ABOUT THIS TASK. Needed from the data below: every line from the one with "bytes := rouse.wire" up to and including the one with "rfl; exact h)", repeated exactly and with nothing else.

STORED DATA.
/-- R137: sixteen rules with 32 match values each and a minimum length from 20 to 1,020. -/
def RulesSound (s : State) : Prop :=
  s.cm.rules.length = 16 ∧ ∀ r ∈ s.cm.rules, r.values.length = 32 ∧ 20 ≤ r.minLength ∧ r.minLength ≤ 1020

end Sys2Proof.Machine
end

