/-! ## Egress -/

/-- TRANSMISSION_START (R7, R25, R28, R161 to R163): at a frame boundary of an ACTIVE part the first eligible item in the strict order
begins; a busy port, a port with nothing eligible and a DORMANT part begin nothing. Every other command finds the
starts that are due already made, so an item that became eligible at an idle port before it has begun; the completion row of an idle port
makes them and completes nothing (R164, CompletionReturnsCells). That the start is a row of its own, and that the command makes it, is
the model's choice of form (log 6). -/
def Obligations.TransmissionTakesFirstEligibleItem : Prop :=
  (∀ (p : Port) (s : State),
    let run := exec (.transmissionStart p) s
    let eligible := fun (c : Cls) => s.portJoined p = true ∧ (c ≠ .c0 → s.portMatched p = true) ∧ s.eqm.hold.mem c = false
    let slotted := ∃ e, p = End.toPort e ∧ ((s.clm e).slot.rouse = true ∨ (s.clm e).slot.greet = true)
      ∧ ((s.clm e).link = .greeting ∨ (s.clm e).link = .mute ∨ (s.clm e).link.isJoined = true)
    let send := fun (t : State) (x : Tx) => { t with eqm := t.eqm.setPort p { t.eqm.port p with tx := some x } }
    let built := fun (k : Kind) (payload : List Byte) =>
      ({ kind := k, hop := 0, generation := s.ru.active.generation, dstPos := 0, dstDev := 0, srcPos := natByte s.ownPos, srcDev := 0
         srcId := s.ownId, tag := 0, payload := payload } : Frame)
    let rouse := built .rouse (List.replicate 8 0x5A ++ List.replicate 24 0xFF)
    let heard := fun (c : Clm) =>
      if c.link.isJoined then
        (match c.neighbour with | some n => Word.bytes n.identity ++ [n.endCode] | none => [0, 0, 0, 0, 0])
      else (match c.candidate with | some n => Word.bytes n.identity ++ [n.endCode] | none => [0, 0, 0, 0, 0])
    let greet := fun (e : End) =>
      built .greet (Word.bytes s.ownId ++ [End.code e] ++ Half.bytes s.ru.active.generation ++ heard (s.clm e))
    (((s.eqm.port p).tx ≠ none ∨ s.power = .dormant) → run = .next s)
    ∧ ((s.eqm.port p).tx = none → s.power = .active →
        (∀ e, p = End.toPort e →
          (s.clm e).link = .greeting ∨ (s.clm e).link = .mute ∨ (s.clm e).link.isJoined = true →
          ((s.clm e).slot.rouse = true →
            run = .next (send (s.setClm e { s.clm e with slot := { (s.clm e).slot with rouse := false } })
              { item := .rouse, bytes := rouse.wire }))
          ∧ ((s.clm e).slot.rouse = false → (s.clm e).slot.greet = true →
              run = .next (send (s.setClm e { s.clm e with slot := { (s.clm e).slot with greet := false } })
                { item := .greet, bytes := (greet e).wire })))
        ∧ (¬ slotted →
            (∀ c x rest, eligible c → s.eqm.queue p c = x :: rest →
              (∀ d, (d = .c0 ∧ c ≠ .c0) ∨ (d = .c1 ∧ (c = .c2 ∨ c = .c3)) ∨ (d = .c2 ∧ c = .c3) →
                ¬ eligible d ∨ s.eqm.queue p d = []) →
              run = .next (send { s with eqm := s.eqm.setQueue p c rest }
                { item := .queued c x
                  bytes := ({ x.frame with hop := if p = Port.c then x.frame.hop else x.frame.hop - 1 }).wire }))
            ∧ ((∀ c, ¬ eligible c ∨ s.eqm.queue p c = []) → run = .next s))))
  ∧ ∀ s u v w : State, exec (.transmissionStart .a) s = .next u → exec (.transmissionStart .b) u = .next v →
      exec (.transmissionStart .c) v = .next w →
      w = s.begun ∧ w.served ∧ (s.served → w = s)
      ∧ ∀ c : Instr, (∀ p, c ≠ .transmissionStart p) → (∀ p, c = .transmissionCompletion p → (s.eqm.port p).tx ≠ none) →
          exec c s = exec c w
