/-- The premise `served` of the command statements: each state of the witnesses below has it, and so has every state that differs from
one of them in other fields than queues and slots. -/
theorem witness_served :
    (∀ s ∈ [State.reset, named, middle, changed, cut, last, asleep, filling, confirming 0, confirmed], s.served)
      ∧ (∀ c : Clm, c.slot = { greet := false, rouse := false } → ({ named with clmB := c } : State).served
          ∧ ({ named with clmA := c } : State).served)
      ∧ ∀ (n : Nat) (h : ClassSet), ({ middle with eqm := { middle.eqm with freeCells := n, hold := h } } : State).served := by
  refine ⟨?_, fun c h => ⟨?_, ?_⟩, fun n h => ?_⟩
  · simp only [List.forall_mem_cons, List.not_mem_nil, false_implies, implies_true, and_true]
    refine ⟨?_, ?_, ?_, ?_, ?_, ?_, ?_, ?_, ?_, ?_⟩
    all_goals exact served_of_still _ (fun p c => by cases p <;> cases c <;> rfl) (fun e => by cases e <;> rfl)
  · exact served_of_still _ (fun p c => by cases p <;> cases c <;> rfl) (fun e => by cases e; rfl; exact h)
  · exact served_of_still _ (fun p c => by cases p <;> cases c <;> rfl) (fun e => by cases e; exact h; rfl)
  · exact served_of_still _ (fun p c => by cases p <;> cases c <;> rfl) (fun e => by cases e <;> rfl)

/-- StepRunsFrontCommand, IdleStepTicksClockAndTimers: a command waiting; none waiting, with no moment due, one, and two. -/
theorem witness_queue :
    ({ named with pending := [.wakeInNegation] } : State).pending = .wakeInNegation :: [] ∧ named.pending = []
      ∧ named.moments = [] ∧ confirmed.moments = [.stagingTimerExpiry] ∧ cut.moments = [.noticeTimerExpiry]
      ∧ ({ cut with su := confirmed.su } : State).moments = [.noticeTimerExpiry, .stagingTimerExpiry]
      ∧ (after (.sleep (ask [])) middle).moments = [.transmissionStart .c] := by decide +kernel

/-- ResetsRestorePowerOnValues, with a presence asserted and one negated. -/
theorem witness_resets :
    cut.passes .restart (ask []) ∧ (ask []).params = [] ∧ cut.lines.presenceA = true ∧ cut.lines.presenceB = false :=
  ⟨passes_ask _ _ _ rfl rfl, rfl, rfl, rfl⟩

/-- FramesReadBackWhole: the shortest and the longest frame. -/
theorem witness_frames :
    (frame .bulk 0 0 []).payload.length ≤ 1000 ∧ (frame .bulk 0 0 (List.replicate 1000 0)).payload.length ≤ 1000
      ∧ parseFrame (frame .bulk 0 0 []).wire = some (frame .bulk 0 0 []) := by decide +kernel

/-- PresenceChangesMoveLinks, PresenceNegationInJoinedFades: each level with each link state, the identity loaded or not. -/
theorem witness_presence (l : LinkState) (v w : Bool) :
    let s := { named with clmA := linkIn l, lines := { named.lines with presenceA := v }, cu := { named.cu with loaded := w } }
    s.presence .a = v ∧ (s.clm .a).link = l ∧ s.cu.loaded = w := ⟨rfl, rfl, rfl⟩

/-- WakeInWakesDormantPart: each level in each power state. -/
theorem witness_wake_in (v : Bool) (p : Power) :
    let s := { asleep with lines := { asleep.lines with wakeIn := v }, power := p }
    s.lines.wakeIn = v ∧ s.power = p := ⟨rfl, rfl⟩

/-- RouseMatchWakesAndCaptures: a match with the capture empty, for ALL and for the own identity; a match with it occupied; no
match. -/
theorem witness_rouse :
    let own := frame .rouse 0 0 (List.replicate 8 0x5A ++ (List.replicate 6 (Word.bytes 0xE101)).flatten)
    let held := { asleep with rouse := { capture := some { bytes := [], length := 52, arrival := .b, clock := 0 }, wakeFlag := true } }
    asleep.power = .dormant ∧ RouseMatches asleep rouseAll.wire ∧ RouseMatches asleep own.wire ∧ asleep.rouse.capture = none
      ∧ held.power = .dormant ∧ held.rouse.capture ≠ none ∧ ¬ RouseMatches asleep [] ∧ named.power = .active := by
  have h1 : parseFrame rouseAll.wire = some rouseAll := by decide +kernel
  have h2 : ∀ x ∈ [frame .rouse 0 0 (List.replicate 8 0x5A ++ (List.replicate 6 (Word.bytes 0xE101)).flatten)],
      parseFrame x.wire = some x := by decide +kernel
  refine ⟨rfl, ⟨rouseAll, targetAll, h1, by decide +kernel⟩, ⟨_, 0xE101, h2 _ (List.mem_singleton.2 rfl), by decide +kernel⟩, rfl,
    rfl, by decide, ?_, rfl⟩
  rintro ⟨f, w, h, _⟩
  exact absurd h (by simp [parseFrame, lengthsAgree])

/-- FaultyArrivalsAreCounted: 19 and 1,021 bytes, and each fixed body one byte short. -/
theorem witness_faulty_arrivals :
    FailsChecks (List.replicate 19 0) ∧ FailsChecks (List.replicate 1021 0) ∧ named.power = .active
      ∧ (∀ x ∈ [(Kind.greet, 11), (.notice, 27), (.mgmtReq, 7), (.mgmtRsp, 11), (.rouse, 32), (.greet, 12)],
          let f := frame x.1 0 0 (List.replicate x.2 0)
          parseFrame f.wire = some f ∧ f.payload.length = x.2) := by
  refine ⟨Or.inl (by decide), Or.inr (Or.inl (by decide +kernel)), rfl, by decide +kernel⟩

TASK RESPONSE.
              { item := .rouse, bytes := rouse.wire }))
          ∧ ((s.clm e).slot.rouse = false → (s.clm e).slot.greet = true →
              run = .next (send (s.setClm e { s.clm e with slot := { (s.clm e).slot with greet := false } })
                { item := .greet, bytes := (greet e).wire })))
        ∧ (¬ slotted →
            (∀ c x rest, eligible c → s.eqm.queue p c = x :: rest →
              (∀ d, (d = .c0 ∧ c ≠ .c0) ∨ (d = .c1 ∧ (c = .c2 ∨ c = .c3)) ∨ (d = .c2 ∧ c = .c3) →
                ¬ eligible d ∨ s.eqm.queue p d = []) →
              run = .next (send { s with eqm := s.eqm.setQueue p c rest }
                { item := .queued c x
                  bytes := ({ x.frame with hop := if p = Port.c then x.frame.hop else x.frame.hop - 1 }).wire }))
            ∧ ((∀ c, ¬ eligible c ∨ s.eqm.queue p c = []) → run = .next s))))
  ∧ ∀ s u v w : State, exec (.transmissionStart .a) s = .next u → exec (.transmissionStart .b) u = .next v →
      exec (.transmissionStart .c) v = .next w →
      w = s.begun ∧ w.served ∧ (s.served → w = s)
      ∧ ∀ c : Instr, (∀ p, c ≠ .transmissionStart p) → (∀ p, c = .transmissionCompletion p → (s.eqm.port p).tx ≠ none) →
          exec c s = exec c w
/-- The premise `served` of the command statements: each state of the witnesses below has it, and so has every state that differs from
one of them in other fields than queues and slots. -/
theorem witness_served :
    (∀ s ∈ [State.reset, named, middle, changed, cut, last, asleep, filling, confirming 0, confirmed], s.served)
      ∧ (∀ c : Clm, c.slot = { greet := false, rouse := false } → ({ named with clmB := c } : State).served
          ∧ ({ named with clmA := c } : State).served)
      ∧ ∀ (n : Nat) (h : ClassSet), ({ middle with eqm := { middle.eqm with freeCells := n, hold := h } } : State).served := by
  refine ⟨?_, fun c h => ⟨?_, ?_⟩, fun n h => ?_⟩
  · simp only [List.forall_mem_cons, List.not_mem_nil, false_implies, implies_true, and_true]
    refine ⟨?_, ?_, ?_, ?_, ?_, ?_, ?_, ?_, ?_, ?_⟩
    all_goals exact served_of_still _ (fun p c => by cases p <;> cases c <;> rfl) (fun e => by cases e <;> rfl)
  · exact served_of_still _ (fun p c => by cases p <;> cases c <;> rfl) (fun e => by cases e; rfl; exact h)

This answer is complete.